本文研究目的在於應用氣壓隔震原理，設計一自行車氣壓式避震座桿。不同於一般避震座桿處在於其內部封存高壓氮氣，以氣體彈簧取代彈性係數固定之鋼線彈簧；此外座桿內設有節流孔道，當避震座桿運動時，氣體於節流孔道內流動產生氣阻，以達吸震緩衝之效果。再透過數學模型之建立及電腦模擬得到避震器性能曲線，以降低自然頻率下路面傳至座墊運動量為目標，進而決定各設計參數規格。
本文最後，藉由避震器測試實驗台以及自行車避震測試台的建構，分別將油氣混合式避震座桿以及本文設計之氣壓式避震座桿置入傳統自行車架，將實際量測結果與模擬結果互做印證及比較，以完成本文所設計氣壓式避震座桿之測試與研究。

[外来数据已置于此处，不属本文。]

-- ==== Sys2Proof/Tests/Slice0.lean ====
section
/-! SUPPORT. Our own tests. Every expected value is the spec's: spec/95_test_vectors.md (a vector is named
L1-n or L2-X-n) or the Example line of an instruction's rule (R<n>). Last, a witness of the hypotheses
of every statement that has any. -/

namespace Sys2Proof.Machine

/-! ## Helpers -/

/-- A Running state with the vectors' parameters (95_test_vectors.md, Conventions): the word at the PC,
the listed registers and data bytes, everything else 0. -/
def testState (pc word : Word) (regs : List (RegIdx × Word)) (data : List Host.Cell) : State :=
  (regs.foldl (fun (s : State) r => s.setReg r.1 r.2)
    { State.reset with pc := pc, dmem := preloadBytes [] data }).withFetchWord 32 word.toNat

/-- The next state of an outcome. -/
def nextState : Result → Option State
  | .next t => some t
  | .fault _ => none
  | .refused _ => none

/-- A register, the PC and the status after one step. -/
def afterStep (s : State) (r : RegIdx) : Option (Word × Word × Status) :=
  (nextState (step s)).map fun t => (t.getReg r, t.pc, t.status)

/-- The word at a data address, the PC and the status after one step. -/
def dataAfterStep (s : State) (a : Nat) : Option (Word × Word × Status) :=
  (nextState (step s)).map fun t => (t.dmem.readLE a .word, t.pc, t.status)

/-- A register, the PC and the status after one step with LUI_A_OPERAND = rs1. -/
def afterStepLuiRs1 (s : State) (r : RegIdx) : Option (Word × Word × Status) :=
  afterStep { s with cfg := { s.cfg with luiAOperand := .rs1 } } r

/-- The vectors' "dmem A": the word 0x81828384 at 0x100. -/
def dmemA : List Host.Cell := [(0x100, 0x84), (0x101, 0x83), (0x102, 0x82), (0x103, 0x81)]

/-- The vectors' "dmem B": the word 0x44332211 at 0x100. -/
def dmemB : List Host.Cell := [(0x100, 0x11), (0x101, 0x22), (0x102, 0x33), (0x103, 0x44)]

/-! ## WellFormed: every check, with a term it refuses and one it accepts -/

theorem test_wf_beq_refuses_odd : (Instr.beq 1 2 3).wf = false ∧ (Instr.beq 1 2 (-4096)).wf = true := by decide
theorem test_wf_bne_refuses_odd : (Instr.bne 1 2 3).wf = false ∧ (Instr.bne 1 2 (-4096)).wf = true := by decide
theorem test_wf_blt_refuses_odd : (Instr.blt 1 2 3).wf = false ∧ (Instr.blt 1 2 (-4096)).wf = true := by decide
theorem test_wf_bge_refuses_odd : (Instr.bge 1 2 3).wf = false ∧ (Instr.bge 1 2 (-4096)).wf = true := by decide
theorem test_wf_bltu_refuses_odd : (Instr.bltu 1 2 3).wf = false ∧ (Instr.bltu 1 2 (-4096)).wf = true := by decide
theorem test_wf_bgeu_refuses_odd : (Instr.bgeu 1 2 3).wf = false ∧ (Instr.bgeu 1 2 (-4096)).wf = true := by decide
theorem test_wf_jal_refuses_odd : (Instr.jal 1 1048575).wf = false ∧ (Instr.jal 1 (-1048576)).wf = true := by decide

/-! ## Decoding: a word of every constructor, as the spec writes it (R240 to R319, L1, L2) -/

theorem test_decode_add : decode 0x00A48433#32 = .ok (.add 8 9 10) ∧ encode (.add 8 9 10) = 0x00A48433#32 := by decide
theorem test_decode_sub : decode 0x40D100B3#32 = .ok (.sub 1 2 13) ∧ encode (.sub 1 2 13) = 0x40D100B3#32 := by decide
theorem test_decode_sll : decode 0x002091B3#32 = .ok (.sll 3 1 2) ∧ encode (.sll 3 1 2) = 0x002091B3#32 := by decide
theorem test_decode_slt : decode 0x0020A1B3#32 = .ok (.slt 3 1 2) ∧ encode (.slt 3 1 2) = 0x0020A1B3#32 := by decide
theorem test_decode_sltu : decode 0x002031B3#32 = .ok (.sltu 3 0 2) ∧ encode (.sltu 3 0 2) = 0x002031B3#32 := by decide
theorem test_decode_xor : decode 0x0020C1B3#32 = .ok (.xor 3 1 2) ∧ encode (.xor 3 1 2) = 0x0020C1B3#32 := by decide
theorem test_decode_srl : decode 0x0020D1B3#32 = .ok (.srl 3 1 2) ∧ encode (.srl 3 1 2) = 0x0020D1B3#32 := by decide
theorem test_decode_sra : decode 0x4020D1B3#32 = .ok (.sra 3 1 2) ∧ encode (.sra 3 1 2) = 0x4020D1B3#32 := by decide
theorem test_decode_or : decode 0x0020E1B3#32 = .ok (.or 3 1 2) ∧ encode (.or 3 1 2) = 0x0020E1B3#32 := by decide
theorem test_decode_and : decode 0x0020F1B3#32 = .ok (.and 3 1 2) ∧ encode (.and 3 1 2) = 0x0020F1B3#32 := by decide
theorem test_decode_addi : decode 0xFF448413#32 = .ok (.addi 8 9 (-12)) ∧ encode (.addi 8 9 (-12)) = 0xFF448413#32 := by decide
theorem test_decode_slti : decode 0x8000A193#32 = .ok (.slti 3 1 (-2048)) ∧ encode (.slti 3 1 (-2048)) = 0x8000A193#32 := by decide
theorem test_decode_sltiu : decode 0x0010B193#32 = .ok (.sltiu 3 1 1) ∧ encode (.sltiu 3 1 1) = 0x0010B193#32 := by decide
theorem test_decode_xori : decode 0xFFF2C393#32 = .ok (.xori 7 5 (-1)) ∧ encode (.xori 7 5 (-1)) = 0xFFF2C393#32 := by decide
theorem test_decode_ori : decode 0x0F00E193#32 = .ok (.ori 3 1 0x0F0) ∧ encode (.ori 3 1 0x0F0) = 0x0F00E193#32 := by decide
theorem test_decode_andi : decode 0x0FF0F193#32 = .ok (.andi 3 1 0xFF) ∧ encode (.andi 3 1 0xFF) = 0x0FF0F193#32 := by decide
theorem test_decode_slli : decode 0x01F09193#32 = .ok (.slli 3 1 31) ∧ encode (.slli 3 1 31) = 0x01F09193#32 := by decide
theorem test_decode_srli : decode 0x01C0D193#32 = .ok (.srli 3 1 28) ∧ encode (.srli 3 1 28) = 0x01C0D193#32 := by decide
theorem test_decode_srai : decode 0x41C0D193#32 = .ok (.srai 3 1 28) ∧ encode (.srai 3 1 28) = 0x41C0D193#32 := by decide
theorem test_decode_lui : decode 0x123451B7#32 = .ok (.lui 3 0x12345) ∧ encode (.lui 3 0x12345) = 0x123451B7#32 := by decide
theorem test_decode_auipc : decode 0xFFFFF197#32 = .ok (.auipc 3 0xFFFFF) ∧ encode (.auipc 3 0xFFFFF) = 0xFFFFF197#32 := by decide
theorem test_decode_jal : decode 0xFFDFF0EF#32 = .ok (.jal 1 (-4)) ∧ encode (.jal 1 (-4)) = 0xFFDFF0EF#32 := by decide
theorem test_decode_jalr : decode 0xFFE280E7#32 = .ok (.jalr 1 5 (-2)) ∧ encode (.jalr 1 5 (-2)) = 0xFFE280E7#32 := by decide
theorem test_decode_beq : decode 0xFE000CE3#32 = .ok (.beq 0 0 (-8)) ∧ encode (.beq 0 0 (-8)) = 0xFE000CE3#32 := by decide
theorem test_decode_bne : decode 0x00311863#32 = .ok (.bne 2 3 16) ∧ encode (.bne 2 3 16) = 0x00311863#32 := by decide
theorem test_decode_blt : decode 0x00314863#32 = .ok (.blt 2 3 16) ∧ encode (.blt 2 3 16) = 0x00314863#32 := by decide
theorem test_decode_bge : decode 0x00315863#32 = .ok (.bge 2 3 16) ∧ encode (.bge 2 3 16) = 0x00315863#32 := by decide
theorem test_decode_bltu : decode 0x00316863#32 = .ok (.bltu 2 3 16) ∧ encode (.bltu 2 3 16) = 0x00316863#32 := by decide
theorem test_decode_bgeu : decode 0x00317863#32 = .ok (.bgeu 2 3 16) ∧ encode (.bgeu 2 3 16) = 0x00317863#32 := by decide
theorem test_decode_lb : decode 0x00308183#32 = .ok (.lb 3 1 3) ∧ encode (.lb 3 1 3) = 0x00308183#32 := by decide
theorem test_decode_lh : decode 0x00209183#32 = .ok (.lh 3 1 2) ∧ encode (.lh 3 1 2) = 0x00209183#32 := by decide
theorem test_decode_lw : decode 0xFFC0A183#32 = .ok (.lw 3 1 (-4)) ∧ encode (.lw 3 1 (-4)) = 0xFFC0A183#32 := by decide
theorem test_decode_lbu : decode 0x0000C183#32 = .ok (.lbu 3 1 0) ∧ encode (.lbu 3 1 0) = 0x0000C183#32 := by decide
theorem test_decode_lhu : decode 0x0000D183#32 = .ok (.lhu 3 1 0) ∧ encode (.lhu 3 1 0) = 0x0000D183#32 := by decide
theorem test_decode_sb : decode 0xFE208E23#32 = .ok (.sb 2 1 (-4)) ∧ encode (.sb 2 1 (-4)) = 0xFE208E23#32 := by decide
theorem test_decode_sh : decode 0x002090A3#32 = .ok (.sh 2 1 1) ∧ encode (.sh 2 1 1) = 0x002090A3#32 := by decide
theorem test_decode_sw : decode 0x0221A423#32 = .ok (.sw 2 3 40) ∧ encode (.sw 2 3 40) = 0x0221A423#32 := by decide

/-- L2-IMM-1 to L2-IMM-6: the I and S immediates at their ends. -/
theorem test_imm_i_s : immGen ((0x7FF00013#32).extractLsb' 7 25) .i = 0x000007FF
    ∧ immGen ((0x80000013#32).extractLsb' 7 25) .i = 0xFFFFF800
    ∧ immGen ((0x7E000FA3#32).extractLsb' 7 25) .s = 0x000007FF
    ∧ immGen ((0x80000023#32).extractLsb' 7 25) .s = 0xFFFFF800
    ∧ immGen ((0xFE000FA3#32).extractLsb' 7 25) .s = 0xFFFFFFFF := by decide

/-- L2-IMM-7 to L2-IMM-10: the SB immediate; bit 7 of the word is imm[11]. -/
theorem test_imm_sb : immGen ((0x7E000FE3#32).extractLsb' 7 25) .sb = 0x00000FFE
    ∧ immGen ((0x80000063#32).extractLsb' 7 25) .sb = 0xFFFFF000
    ∧ immGen ((0x000000E3#32).extractLsb' 7 25) .sb = 0x00000800
    ∧ immGen ((0x00000FE3#32).extractLsb' 7 25) .sb = 0x0000081E := by decide

/-- L2-IMM-11 to L2-IMM-17: the U and UJ immediates, and R's zero. -/
theorem test_imm_u_uj_r : immGen ((0xFFFFF037#32).extractLsb' 7 25) .u = 0xFFFFF000
    ∧ immGen ((0x7FFFF06F#32).extractLsb' 7 25) .uj = 0x000FFFFE
    ∧ immGen ((0x8000006F#32).extractLsb' 7 25) .uj = 0xFFF00000
    ∧ immGen ((0x0010006F#32).extractLsb' 7 25) .uj = 0x00000800
    ∧ immGen ((0x0000106F#32).extractLsb' 7 25) .uj = 0x00001000
    ∧ immGen ((0xFFFFFFB3#32).extractLsb' 7 25) .r = 0 := by decide

/-- L2-F-1 to L2-F-5 and L2-F-16. -/
theorem test_decode_illegal : decode 0x00000000#32 = .illegalOpcode ∧ decode 0xFFFFFFFF#32 = .illegalOpcode
    ∧ decode 0x0FF0000F#32 = .illegalOpcode ∧ decode 0x00000073#32 = .illegalOpcode
    ∧ decode 0x00100073#32 = .illegalOpcode ∧ decode 0x00000001#32 = .illegalOpcode := by decide

/-- L2-F-6 to L2-F-15. -/
theorem test_decode_unmapped : decode 0x022081B3#32 = .unmappedFunct
    ∧ decode 0x402091B3#32 = .unmappedFunct ∧ decode 0x40109193#32 = .unmappedFunct
    ∧ decode 0x0210D193#32 = .unmappedFunct ∧ decode 0x00312863#32 = .unmappedFunct
    ∧ decode 0x0000B183#32 = .unmappedFunct ∧ decode 0x0000E183#32 = .unmappedFunct
    ∧ decode 0x0020B023#32 = .unmappedFunct ∧ decode 0x0020C023#32 = .unmappedFunct
    ∧ decode 0x000290E7#32 = .unmappedFunct := by decide
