/-- R25 and R26: ERR with ERRCODE, on every step; and a step keeps ERRCODE 0 while ERR = 0. -/
def Obligations.ErrAndErrcodeAreWrittenTogether : Prop :=
  ∀ s t : State, step s = .next t →
    ((s.status.err = false → s.status.errcode = 0) → t.status.err = false → t.status.errcode = 0)
    ∧ (t.status.err, t.status.errcode) = match s.nextTurn with
      | .read _ => (s.status.err, s.status.errcode)
      | .reset => (false, 0)
      | .engine =>
        if s.status.busy then
          match latchedOutcome s with
          | some (.error c) => (true, c.code)
          | some (.ok _) => (false, 0)
          | none => (s.status.err, s.status.errcode)
        else (s.status.err, s.status.errcode)
      | .write i v =>
        if i = 0 then
          if s.status.busy then (s.status.err, s.status.errcode)
          else if wordWellFormed (v.bits.setWidth 32) then (false, 0)
          else (true, 1)
        else if i = 1 ∧ v.bits.getLsbD 2 then (false, 0)
        else (s.status.err, s.status.errcode)

/-- R27: MULTI is set by a successful DECRYPT whose in-range candidates hold two distinct values, and cleared by every other
completion, by an accept, by an illegal word, by writing its bit, and by reset. -/
def Obligations.MultiIsSetByAMultiHitAlone : Prop :=
  ∀ s t : State, step s = .next t →
    (s.nextTurn = .engine → s.status.busy = true →
      (t.status.multi = true ↔
        s.lop = 7 ∧ ChecksPass s ∧ ∃ cand, CandidatesAre s cand ∧ 2 ≤ ((inRange cand).image cand).card))
    ∧ ((s.nextTurn = .engine → s.status.busy = false) →
      t.status.multi = match s.nextTurn with
        | .read _ => s.status.multi
        | .reset => false
        | .engine => s.status.multi
        | .write i v =>
          if i = 0 then s.status.busy && s.status.multi
          else if i = 1 then s.status.multi && !v.bits.getLsbD 3
          else s.status.multi)

/-- R28: OVR. -/
def Obligations.OvrIsSetByAnOverrunAlone : Prop :=
  ∀ s t : State, step s = .next t →
    t.status.ovr = match s.nextTurn with
      | .read _ => s.status.ovr
      | .reset => false
      | .engine => s.status.ovr
      | .write i v =>
        if i = 0 then s.status.busy || s.status.ovr
        else if i = 1 then s.status.ovr && !v.bits.getLsbD 4
        else s.status.ovr

/-- R29: LASTOP. -/
def Obligations.LastopIsTheWordTakenWhileIdle : Prop :=
  ∀ s t : State, step s = .next t →
    t.status.lastop = match s.nextTurn with
      | .read _ => s.status.lastop
      | .reset => 0
      | .engine => s.status.lastop
      | .write i v => if i = 0 ∧ s.status.busy = false then v.bits.extractLsb' 0 4 else s.status.lastop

The purpose of this research is applying the principle of pneumatic vibration isolator to design an air suspension seat post. Different from the ordinary, the air suspension seat post is sealed in high pressure nitrogen in order to replace the copper wire spring whose coefficient of elasticity is constant with the air spring. When the air suspension seat post works, gas flows in the inside narrow orifice and causes resistance to obtain the effect of absorbing the shock. Furthermore, through the setting-up of the mathematics model and the computer simulation to get the shock absorber characteristic curve, for the purpose of reducing the amount of exercise of the seat at natural frequency which is transmitted from the road surface, and then determine every design parameter specification.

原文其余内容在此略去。